Required action ▸
Your task is to copy each line of the material that includes "request".

================

-- ==== Sys2Proof/Safety.lean ====
section
/-!
DEFINITION. What counts as a safe run, in the terms the statements use: a command that runs to a next state, the parts of
the state that no command changes, and the shapes of a change confined to one lane, one thread or one unit.
-/

namespace Sys2Proof.Machine
open Sys2Proof

/-- The outcome is a next state. -/
def Res.isNext : Res → Bool
  | .next _ => true
  | _ => false

/-- The command answers a next state, and that state satisfies `p`. -/
def Runs (c : Instr) (s : State) (p : State → Prop) : Prop := ∃ u, exec c s = .next u ∧ p u

/-- The DRAM contents are in canonical form. -/
def State.memOk (s : State) : Prop := Memory.wf s.dram = true

/-- Two states agree on what no command changes: the boot ROM (R28) and the commands that wait. -/
def State.sameFixed (s t : State) : Prop := t.rom = s.rom ∧ t.pending = s.pending

/-- A safe step: the machine goes on. -/
def State.safeStep (s : State) : Prop := Res.isNext (step s) = true

/-- From `s` to `u` nothing changes but the lanes, and of them only lane `n`. -/
def State.onlyLane (s u : State) (n : Nat) : Prop :=
  u = { s with lanes := u.lanes } ∧ ∀ m, m ≠ n → u.lane m = s.lane m

/-- From `s` to `u` nothing changes but thread `t` of lane `n` and that lane's counters of Table PMU-2. -/
def State.onlyThread (s u : State) (n t : Nat) : Prop :=
  s.onlyLane u n ∧ u.lane n = { s.lane n with threads := (u.lane n).threads, lpmu := (u.lane n).lpmu }
    ∧ ∀ r, r ≠ t → u.thr n r = s.thr n r

/-- From `s` to `u` nothing changes but the harts, and of them only hart `h`. -/
def State.onlyHart (s u : State) (h : Nat) : Prop :=
  u = { s with harts := u.harts } ∧ ∀ k, k ≠ h → u.hart k = s.hart k

/-- From `s` to `u` nothing changes but the registers, and of them only the one at `a`. -/
def State.onlyReg (s u : State) (a : Nat) : Prop :=
  u = { s with regs := u.regs } ∧ ∀ b, b ≠ a → u.reg b = s.reg b

/-- A register whose write has no effect beyond the bits it writes: the mesh, error-record, hart, twin and network blocks, and
the lanes' class tables. -/
def plainReg (a : Nat) : Bool :=
  (decide (0x02010000 ≤ a) && decide (a < 0x04000000) && decide (a ≠ 0x028FF004))
    || (decide (0x0C000000 ≤ a) && decide (a < 0x10000000))
    || (decide (0x10000000 ≤ a) && decide (a < 0x20000000) && decide (0x1000 ≤ a % 0x1000000) && decide (a % 0x1000000 < 0x1400))
    || (decide (0x31000000 ≤ a) && decide (a < 0x33000000) && decide (a ≠ 0x32000040))

/-- Engine `e` of lane `n` is idle and starts a lane program's operation `o`, of one of the codes, now: its checks pass (R132), it
takes its input from an address in tile memory, and `dat` is its data. -/
def State.burReady (s : State) (n e : Nat) (codes : List Nat) (o : BurOp) (dat : Bytes) : Prop :=
  ((s.lane n).burEng e).run = none ∧ ((s.lane n).burEng e).pick s.laneClk codes = some o ∧ o.src.isThread = true
    ∧ (s.startChecks n e o).code = none ∧ bChain o.desc = false ∧ bAuxch o.desc = false ∧ (s.lane n).st ≠ 4
    ∧ bData o.desc ((s.lane n).at (bIn o.desc) (bInLen o.desc)) = some dat

/-- After the time of its code (R113) the started operation `o` ends: the engine is idle, the completion record holds `code`, and
the output, when there is one, stands at OUT where the record does not cover it (R127, R130). -/
def State.burGives (u : State) (n : LaneId) (e : EngId) (o : BurOp) (ok self : Bool) (code : Code) (out : Bytes) : Prop :=
  Runs (.burOperationComplete n e ok self) { u with laneClk := u.laneClk + (opCycles o.opc).getD 64 } fun w =>
    ((w.lane n).burEng e).run = none
      ∧ memRead (w.lane n).tmem (bCompl o.desc - 0x10000000) 2 = Bytes.ofNatLE 2 code.toNat
      ∧ (bOut o.desc + out.length ≤ bCompl o.desc ∨ bCompl o.desc + 32 ≤ bOut o.desc → bAppend o.desc = false → out ≠ [] →
          memRead (w.lane n).tmem (bOut o.desc - 0x10000000) out.length = out)

/-- After the time of its code the started Strongroom service ends with `code` and `out` for the unit that asked (R131, R452). -/
def State.serviceGives (u : State) (n : LaneId) (e : EngId) (o : BurOp) (ref : Nat) (ok self : Bool) (a : Code × Bytes) : Prop :=
  Runs (.burOperationComplete n e ok self) { u with laneClk := u.laneClk + (opCycles o.opc).getD 64 } fun w =>
    ((w.lane n).burEng e).run = none ∧ w.rsvDone = u.rsvDone ++ [(.str, ref, a.1, a.2)]

/-- The rows of Tables BUR-1 to BUR-3 with their codes: verifications, signings, hashes and MACs. -/
def verifyRows : List ((LaneId → EngId → Instr) × List Nat) := [
  (.ecdsaP256Verify, [0x04, 0x05, 0x06]), (.ecdsaP384Verify, [0x0C, 0x0D, 0x0E]), (.ed25519Verify, [0x14, 0x15, 0x16]),
  (.mlDsa44Verify, [0x20, 0x21, 0x22]), (.mlDsa65Verify, [0x24, 0x25, 0x26]), (.mlDsa87Verify, [0x28, 0x29, 0x2A]),
  (.rsa2048Verify, [0x38, 0x39, 0x3A]), (.rsa4096Verify, [0x40, 0x41, 0x42])]
def signRows : List ((LaneId → EngId → Instr) × List Nat) := [
  (.ecdsaP256Sign, [0x08, 0x09, 0x0A]), (.ecdsaP384Sign, [0x10, 0x11, 0x12]), (.ed25519Sign, [0x18, 0x19, 0x1A]),
  (.mlDsa44Sign, [0x2C, 0x2D, 0x2E]), (.mlDsa65Sign, [0x30, 0x31, 0x32]), (.mlDsa87Sign, [0x34, 0x35, 0x36]),
  (.rsa2048Sign, [0x3C, 0x3D, 0x3E]), (.rsa4096Sign, [0x44, 0x45, 0x46])]
def hashRows : List ((LaneId → EngId → Instr) × List Nat) := [
  (.sha256, [0x48, 0x49, 0x4A, 0x4B]), (.sha384, [0x4C, 0x4D, 0x4E, 0x4F]), (.sha512, [0x50, 0x51, 0x52, 0x53]),
  (.sha3256, [0x54, 0x55, 0x56, 0x57]), (.sha3384, [0x58, 0x59, 0x5A, 0x5B]), (.sha3512, [0x5C, 0x5D, 0x5E, 0x5F])]
def macRows : List ((LaneId → EngId → Instr) × List Nat) := [
  (.hmacSha256, [0x60, 0x61, 0x62, 0x63]), (.hmacSha384, [0x64, 0x65, 0x66, 0x67]), (.hmacSha512, [0x68, 0x69, 0x6A, 0x6B]),
  (.aesCmac, [0x6C, 0x6D, 0x6E, 0x6F]), (.iso9797Mac1Aes, [0x70, 0x71, 0x72, 0x73]),
  (.iso9797Mac1Tdes, [0x74, 0x75, 0x76, 0x77]), (.retailMacTdes, [0x78, 0x79, 0x7A, 0x7B])]
/-- The rest of Table BUR-1: the batch, PIN and DUKPT rows. -/
def otherRows : List ((LaneId → EngId → Instr) × List Nat) := [
  (.ed25519BatchVerify, [0x1C, 0x1D, 0x1E]), (.pinBlockTranslate, [0x7C]), (.dukptDeriveTdes, [0x80]), (.dukptDeriveAes, [0x84])]
/-- The Strongroom's service rows (Table STR-3). -/
def serviceRows : List ((LaneId → EngId → Instr) × Nat) := [
  (.generateEcdsaP256Pair, 0xC0), (.generateEcdsaP384Pair, 0xC4), (.generateEd25519Pair, 0xC8), (.generateMlDsa44Pair, 0xCC),
  (.generateMlDsa65Pair, 0xCD), (.generateMlDsa87Pair, 0xCE), (.generateSymmetricKey, 0xD0), (.unwrapKeyBlock, 0xD4),
  (.wrapForExport, 0xD8), (.combineComponents, 0xDC), (.verifyTokenP384, 0xE0), (.verifyTokenMlDsa65, 0xE1),
  (.signPairingManifest, 0xE4), (.ecdhComponentTransport, 0xE8)]
/-- What a service answers for its request (R356, R452): a code and a result. -/
def State.serviceAns (s : State) (c : Nat) (o : BurOp) (mat : Bytes) (cls : Nat) (self : Bool) : Code × Bytes :=
  match c with
  | 0xD4 => match Config.unwrapKey cls mat o.desc with
    | some k => (0, k)
    | none => (0x1109, [])
  | 0xD8 => (0, Config.wrapKey cls mat o.desc s.free)
  | 0xDC => (0, Crypto.xorBytes (o.desc.take (o.desc.length / 2)) (o.desc.drop (o.desc.length / 2)))
  | 0xE0 => (if Config.sigValid 0x0C 0 (o.aux.drop 96) o.desc (o.aux.take 96) then 0 else 0x1101, [])
  | 0xE1 => (if Config.sigValid 0x24 0 (o.aux.drop 3309) o.desc (o.aux.take 3309) then 0 else 0x1101, [])
  | 0xE4 => (0, Bytes.slice (Config.sign 0x10 0 mat o.desc s.free) 0 96)
  | 0xE8 => (0, Config.ecdh mat o.desc)
  | _ => if s.str.lapsed || !self then (0x1111, []) else (0, s.freeBytes 64)

/-- Frame `f` of type `ty` arrives good on the link (R182), and its acknowledgment vector concerns no stored frame (R183). -/
def State.frameGood (s : State) (f : LinkFrame) (ty : Nat) : Prop :=
  s.twin.linkUp = true ∧ f.hdrOk = true ∧ f.good ty = true ∧ s.twin.txStore = []

/-- No PAUSE is in force and nothing waits for one to end: what a port sends leaves at once (R205). -/
def State.unpaused (s : State) : Prop := s.net.txHeld = [] ∧ ∀ q, SMap.get 0 q s.net.pauseEnd ≤ s.laneClk

/-- A Rhax message passes the checks of R199, and its sequence number has not been answered before (R200). -/
def State.rhaxFresh (s : State) (h : RhaxHdr) (exempt : Bool) : Prop :=
  s.rhaxCode h exempt = 0 ∧ s.twin.answered.find? (fun a => decide (a.1 = h.src) && decide (a.2.1 = h.mseq)) = none

/-- The Rhax message answers this device's request `r`, which is of one of the types (R200). -/
def State.rhaxAnswers (s : State) (h : RhaxHdr) (types : List Nat) (r : RhaxReq) : Prop :=
  s.twin.reqs.find? (fun q => decide (q.dst = h.src) && decide (q.mseq = h.mseq) && types.contains q.type) = some r

/-- The Cellarer is READY and has taken command `cmd` of COMMAND mailbox `n`, whose word 0 is well formed (R342, R344). -/
def State.skeidReady (s : State) (n cmd argc : Nat) : Prop :=
  n < 48 ∧ s.cel.st = 3 ∧ s.pwr.boot ≠ 6 ∧ (s.mbx n).st = 3 ∧ (s.mbx n).lostSender = false ∧ s.arg n 0 = cmd * 65536 + argc

/-- Command `cmd` of mailbox `n` has been acknowledged with `code` and the result words `res` (R342). -/
def State.skeidDone (u : State) (n cmd code : Nat) (res : List Nat) : Prop :=
  (u.mbx n).st = 4 ∧ (u.mbx n).ackCode = code ∧ u.arg n 0 = cmd * 65536 + res.length
    ∧ ∀ i, i < 15 → u.arg n (i + 1) = res.getD i 0 % 2 ^ 32

/-- A ticket for `it` has opened, waiting for its first token (R346). -/
def State.ticketOpened (s u : State) (it : Item) : Prop :=
  (∃ t, u.cel.tickets = s.cel.tickets ++ [t] ∧ t.num = s.cel.nextTicket ∧ t.item = it ∧ t.st = 1 ∧ t.officers = [])
    ∧ u.cel.nextTicket = s.cel.nextTicket + 1 ∧ u.dram = s.dram

end Sys2Proof.Machine
end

================

Answer to this task ▸
/-- What a service answers for its request (R356, R452): a code and a result. -/
/-- The Rhax message answers this device's request `r`, which is of one of the types (R200). -/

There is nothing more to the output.